* _What to work on_
Your task is to restate word for word the line containing "a i = .ok v" and each line that follows it in the listing, and only those.

==============================

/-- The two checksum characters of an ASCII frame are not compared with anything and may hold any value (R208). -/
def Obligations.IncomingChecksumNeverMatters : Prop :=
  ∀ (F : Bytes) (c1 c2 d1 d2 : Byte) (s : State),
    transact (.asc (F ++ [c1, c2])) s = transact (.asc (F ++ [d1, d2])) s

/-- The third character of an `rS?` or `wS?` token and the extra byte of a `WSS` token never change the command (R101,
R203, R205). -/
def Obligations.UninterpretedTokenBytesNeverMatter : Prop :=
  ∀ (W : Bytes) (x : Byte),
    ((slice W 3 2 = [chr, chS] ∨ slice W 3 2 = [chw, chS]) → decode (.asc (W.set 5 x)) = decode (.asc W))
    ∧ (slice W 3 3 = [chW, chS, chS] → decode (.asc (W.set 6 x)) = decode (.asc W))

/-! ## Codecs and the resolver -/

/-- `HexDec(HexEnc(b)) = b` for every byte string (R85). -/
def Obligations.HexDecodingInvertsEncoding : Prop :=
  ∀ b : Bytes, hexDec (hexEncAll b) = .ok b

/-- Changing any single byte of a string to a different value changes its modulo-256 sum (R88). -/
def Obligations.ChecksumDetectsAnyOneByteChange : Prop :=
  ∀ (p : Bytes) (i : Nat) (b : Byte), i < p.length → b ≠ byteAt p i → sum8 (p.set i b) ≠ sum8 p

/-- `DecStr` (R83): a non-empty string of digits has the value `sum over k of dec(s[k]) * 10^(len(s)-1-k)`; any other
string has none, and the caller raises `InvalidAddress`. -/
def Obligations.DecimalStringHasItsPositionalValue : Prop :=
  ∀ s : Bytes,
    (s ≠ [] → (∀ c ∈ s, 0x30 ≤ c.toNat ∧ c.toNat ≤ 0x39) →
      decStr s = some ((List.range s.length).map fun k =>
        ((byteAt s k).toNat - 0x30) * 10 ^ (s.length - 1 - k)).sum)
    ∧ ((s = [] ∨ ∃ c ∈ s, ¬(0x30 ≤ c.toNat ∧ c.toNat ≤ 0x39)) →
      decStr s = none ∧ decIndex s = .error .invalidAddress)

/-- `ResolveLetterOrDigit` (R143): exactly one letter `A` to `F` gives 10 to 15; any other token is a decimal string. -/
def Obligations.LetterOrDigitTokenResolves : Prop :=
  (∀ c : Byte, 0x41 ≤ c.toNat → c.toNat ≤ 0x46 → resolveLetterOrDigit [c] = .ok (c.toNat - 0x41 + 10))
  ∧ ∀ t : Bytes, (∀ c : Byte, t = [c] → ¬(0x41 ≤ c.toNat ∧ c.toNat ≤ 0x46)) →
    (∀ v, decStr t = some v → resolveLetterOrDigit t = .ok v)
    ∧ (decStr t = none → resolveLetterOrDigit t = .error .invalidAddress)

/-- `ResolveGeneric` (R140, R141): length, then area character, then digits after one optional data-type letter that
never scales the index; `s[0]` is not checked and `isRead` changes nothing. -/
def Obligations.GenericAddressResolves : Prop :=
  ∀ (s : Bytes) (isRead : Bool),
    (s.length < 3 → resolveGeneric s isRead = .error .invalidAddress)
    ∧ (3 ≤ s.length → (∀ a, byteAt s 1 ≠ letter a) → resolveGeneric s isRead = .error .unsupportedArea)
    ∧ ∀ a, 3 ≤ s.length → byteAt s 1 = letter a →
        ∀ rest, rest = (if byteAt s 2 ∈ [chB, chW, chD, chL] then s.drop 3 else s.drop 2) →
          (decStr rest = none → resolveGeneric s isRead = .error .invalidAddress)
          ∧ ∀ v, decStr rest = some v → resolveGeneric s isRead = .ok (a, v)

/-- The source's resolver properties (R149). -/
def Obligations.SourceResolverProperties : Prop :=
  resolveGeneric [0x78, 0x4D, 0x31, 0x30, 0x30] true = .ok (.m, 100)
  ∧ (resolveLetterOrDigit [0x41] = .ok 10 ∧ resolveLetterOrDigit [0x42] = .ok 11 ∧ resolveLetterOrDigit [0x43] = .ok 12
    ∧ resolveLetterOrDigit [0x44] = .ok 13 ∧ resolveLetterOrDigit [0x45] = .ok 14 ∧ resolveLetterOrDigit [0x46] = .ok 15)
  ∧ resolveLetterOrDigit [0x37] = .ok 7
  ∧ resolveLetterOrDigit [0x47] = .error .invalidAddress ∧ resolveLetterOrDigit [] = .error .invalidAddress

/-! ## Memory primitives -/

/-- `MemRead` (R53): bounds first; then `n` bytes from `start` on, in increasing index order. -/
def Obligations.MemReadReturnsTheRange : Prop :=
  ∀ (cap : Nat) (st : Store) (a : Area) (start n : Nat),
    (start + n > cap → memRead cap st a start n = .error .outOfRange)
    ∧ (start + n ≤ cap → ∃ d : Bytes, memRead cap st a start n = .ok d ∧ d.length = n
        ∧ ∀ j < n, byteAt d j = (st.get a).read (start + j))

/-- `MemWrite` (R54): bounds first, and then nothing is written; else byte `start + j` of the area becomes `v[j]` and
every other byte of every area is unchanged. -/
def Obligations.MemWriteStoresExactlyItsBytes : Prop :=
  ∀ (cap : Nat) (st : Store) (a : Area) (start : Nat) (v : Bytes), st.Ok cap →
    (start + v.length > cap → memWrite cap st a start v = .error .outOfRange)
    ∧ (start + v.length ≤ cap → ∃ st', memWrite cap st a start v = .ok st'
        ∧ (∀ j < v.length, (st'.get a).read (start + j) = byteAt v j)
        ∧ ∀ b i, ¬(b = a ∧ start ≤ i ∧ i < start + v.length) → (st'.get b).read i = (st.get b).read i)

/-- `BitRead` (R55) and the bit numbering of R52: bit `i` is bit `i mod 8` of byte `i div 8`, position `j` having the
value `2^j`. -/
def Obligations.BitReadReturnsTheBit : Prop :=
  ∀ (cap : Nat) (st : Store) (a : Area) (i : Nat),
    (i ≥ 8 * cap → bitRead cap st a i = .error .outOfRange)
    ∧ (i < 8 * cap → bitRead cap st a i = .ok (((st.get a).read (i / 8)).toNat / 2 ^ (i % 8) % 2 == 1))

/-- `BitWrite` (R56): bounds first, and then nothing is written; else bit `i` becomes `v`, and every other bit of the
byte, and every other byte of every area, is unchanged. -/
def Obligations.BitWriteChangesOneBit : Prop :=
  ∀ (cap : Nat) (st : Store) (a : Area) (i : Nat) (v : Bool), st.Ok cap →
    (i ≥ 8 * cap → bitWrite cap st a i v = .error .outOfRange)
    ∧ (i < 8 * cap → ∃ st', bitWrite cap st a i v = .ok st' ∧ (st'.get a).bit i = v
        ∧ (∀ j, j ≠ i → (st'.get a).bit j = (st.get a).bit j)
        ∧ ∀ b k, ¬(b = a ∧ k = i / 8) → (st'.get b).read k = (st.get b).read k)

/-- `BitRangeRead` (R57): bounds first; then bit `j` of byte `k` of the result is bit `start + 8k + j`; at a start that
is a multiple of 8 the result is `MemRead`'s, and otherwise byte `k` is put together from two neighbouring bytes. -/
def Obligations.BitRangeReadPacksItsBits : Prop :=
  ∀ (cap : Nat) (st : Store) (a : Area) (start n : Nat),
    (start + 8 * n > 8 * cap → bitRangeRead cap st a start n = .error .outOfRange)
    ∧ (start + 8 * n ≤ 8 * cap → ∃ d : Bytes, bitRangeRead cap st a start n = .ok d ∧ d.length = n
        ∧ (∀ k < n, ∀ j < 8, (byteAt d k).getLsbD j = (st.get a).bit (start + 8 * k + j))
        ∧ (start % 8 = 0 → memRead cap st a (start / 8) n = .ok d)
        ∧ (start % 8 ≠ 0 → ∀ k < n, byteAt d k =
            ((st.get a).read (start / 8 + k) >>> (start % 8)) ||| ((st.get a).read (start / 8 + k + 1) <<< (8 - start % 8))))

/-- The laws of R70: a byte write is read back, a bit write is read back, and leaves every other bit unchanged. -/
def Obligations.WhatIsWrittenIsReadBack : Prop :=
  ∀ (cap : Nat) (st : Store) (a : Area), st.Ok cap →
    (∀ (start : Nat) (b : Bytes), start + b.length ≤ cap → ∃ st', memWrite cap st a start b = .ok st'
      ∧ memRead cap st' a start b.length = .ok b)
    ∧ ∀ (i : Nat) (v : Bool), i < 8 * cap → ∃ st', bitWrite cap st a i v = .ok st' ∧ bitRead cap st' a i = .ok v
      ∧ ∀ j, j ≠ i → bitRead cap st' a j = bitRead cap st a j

==============================

* _Response for this exercise_
    ∧ ∀ (i : Nat) (v : Bool), i < 8 * cap → ∃ st', bitWrite cap st a i v = .ok st' ∧ bitRead cap st' a i = .ok v
      ∧ ∀ j, j ≠ i → bitRead cap st' a j = bitRead cap st a j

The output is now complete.